Restore connectivity
Most of the time administrators do not have the luxury of time to identify the root cause of a loop, instead they must stop it as quickly as possible. Here are some options:

  • Disable every port that is providing redundancy, starting with areas of the network more affected. Try to disable ports you know should be in blocking state if possible.
  • If it is difficult to pin down, increase the level of STP logging on the switches. The loops form when a port moves into forwarding state, so it can latter be identified.

Try this:

Switch# debug spanning-tree events

To log the events:

Switch(config)# logging buffered

Check Port Statuses
Start with blocking ports first – here are some more guidelines:

  • Make sure both root and blocking ports are receiving BPDUs (enter multiple times to see if the number is increasing)
    Switch# sh spanning-tree vlan ID detail
  • Look for duplex mismatch errors using the
    show interface 


  • Check port utilization with the
    show interface

    command. Look at the load, input/output values for abnormally high rates.

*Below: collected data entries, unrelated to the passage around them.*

-- ==== Sys2Proof/Machine/State.lean ====
section
/-! DEFINITION. Everything the spec gives the machine, as plain data, and the machine right after reset. -/

namespace Sys2Proof.Machine

/-- The sequencer's phase, a 2-bit register all of whose values are named (10_state R23). -/
inductive Phase where
  /-- 0b00: no key loaded since reset or CLEAR. -/
  | idle
  /-- 0b01: a key is loaded; BLOCK and LAST are accepted. -/
  | absorb
  /-- 0b10: LAST has completed; `tag` holds the digest's tag. -/
  | done
  /-- 0b11: the last failing command put the block here; `err` names the cause. -/
  | error
deriving DecidableEq, Repr

/-- The errors a command can raise (60_exceptions R161; code 0, NONE, is no error). -/
inductive ErrCode where
  /-- INIT with a declared key length other than 16 (R162). -/
  | keyLen
  /-- A byte count out of range (R163). -/
  | cnt
  /-- BLOCK or LAST outside ABSORB (R164). -/
  | seq
  /-- A word the decoder rejects (R165). -/
  | illegal
deriving DecidableEq, Repr

/-- The four 64-bit state words (10_state R20; R32: "a small fixed-size value type"). -/
structure StateWords where
  v0 : Word
  v1 : Word
  v2 : Word
  v3 : Word
deriving DecidableEq, Repr

/-- The architectural registers (10_state, summary table). -/
structure Regs where
  /-- `v0..v3` (R20). -/
  v : StateWords
  /-- `lenb`: message bytes absorbed since INIT, modulo 256 (R21). -/
  lenb : BitVec 8
  /-- `tag`: the last tag computed (R22). -/
  tag : Word
  /-- `phase` (R23). -/
  phase : Phase
  /-- `err`: the 3-bit code of the last command that failed (R24). -/
  err : BitVec 3
deriving DecidableEq, Repr

/-- One thing the host does to the block's input pins (20_memory R41, R56), or one event of the core's clock.
The host's coming actions stand in `State.host`, oldest first. -/
inductive HostAct where
  /-- A rising edge of `clk` at which the core does the next thing it has to do: it resets, accepts, completes or
  idles. Edges at which an executing command goes on are not represented (70_reset R188; log entry 2). -/
  | clock
  /-- Drive `rst` to a level. -/
  | setRst (level : Bool)
  /-- Drive `cmd_valid` to 1 with this `cmd` and `cmd_data`. -/
  | offer (c : Command)
  /-- Drive `cmd_valid` to 0. -/
  | withdraw
  /-- Drive `tag_bsel`. -/
  | select (b : BitVec 3)
  /-- Remove power and put it back (60_exceptions R177). -/
  | losePower
deriving DecidableEq, Repr

/-- The machine. -/
structure State extends Regs where
  /-- Hidden state (10_state R30): the command word and operand latched at acceptance, while the command
  executes; `none` when no command is latched. -/
  latch : Option Command
  /-- The level of the input pin `rst` (20_memory R41). -/
  rst : Bool
  /-- The input pins `cmd_valid`, `cmd`, `cmd_data`: the command the host presents; `none` when `cmd_valid = 0`. Only
  the host drives them: acceptance leaves them as they are (20_memory R41, R55). -/
  offered : Option Command
  /-- The model's own: has the core accepted the presented command, and the host not driven the pins since? Then the
  host "may change `cmd` and `cmd_data`" (20_memory R55, 70_reset R185; log entry 6). -/
  taken : Bool
  /-- The input pin `tag_bsel` (20_memory R41). -/
  tagBsel : BitVec 3
  /-- The model's own: has `rst` been sampled since power came on (70_reset R183, 93 U3)? -/
  live : Bool
  /-- The model's own: how often power was lost; it numbers the free values of `Config.powerUpBits`. -/
  powerLosses : Nat
  /-- The environment: what the host does next, oldest first. -/
  host : List HostAct
deriving DecidableEq, Repr

/-- Why the machine could stop with a fault: never. "The system has no fatal/unrecoverable internal errors beyond
invalid input", and invalid input is recorded in `err` while the machine goes on (60_exceptions R160, R167). -/
inductive Fault where
deriving DecidableEq, Repr

/-- Why a step is refused. No meaning of a command refuses; only the host's own breaches do. -/
inductive Refusal where
  /-- An instruction the model gives no meaning. Nothing raises it: every command has its meaning. Safe. -/
  | notModelled (mnemonic : String)
  /-- Raised by the host's acts `offer` and `withdraw` when they change a presented command before its acceptance:
  "which value is accepted is then unspecified" (70_reset R185; 93 U4, treatment `refuse`). Safe: the model stops
  where the hardware goes on. -/
  | handshakeBroken
  /-- Raised by a clock edge with `rst = 0` before `rst` was sampled since power came on: "Power-up state before the
  first reset is unspecified" (70_reset R180; 93 U3, U15, treatment `refuse`). Safe. -/
  | notReset
deriving DecidableEq, Repr

/-- The registers' reset values (70_reset R181). -/
def Regs.reset : Regs :=
  { v := { v0 := 0, v1 := 0, v2 := 0, v3 := 0 }
    lenb := 0
    tag := 0
    phase := .idle
    err := 0 }

/-- The machine right after reset: the registers as 70_reset R181 says, no command latched, and the host with
nothing presented, `tag_bsel` at 0 and nothing planned (the pins' values are the model's: log entry 4). -/
def State.reset : State :=
  { toRegs := Regs.reset
    latch := none
    rst := false
    offered := none
    taken := false
    tagBsel := 0
    live := true
    powerLosses := 0
    host := [] }

end Sys2Proof.Machine
end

  • Look for an increase of input error fields using the
    show interface


  • Check for resource errors

Resource Errors
Use the show process cpu command to check whether the CPU utilization is nearing 100%.
Disable Unnecessary Features
Sometimes it becomes easier to identify a solution when the network is simplified. Try disabling unnecessary features to reduce complexity. Save the configuration before making the changes so it can be restored after the issue is resolved.
Document Findings
It is important to document both your findings and any changes to the network after the dust clears. Current and detailed documentation also reduces troubleshooting time in the future.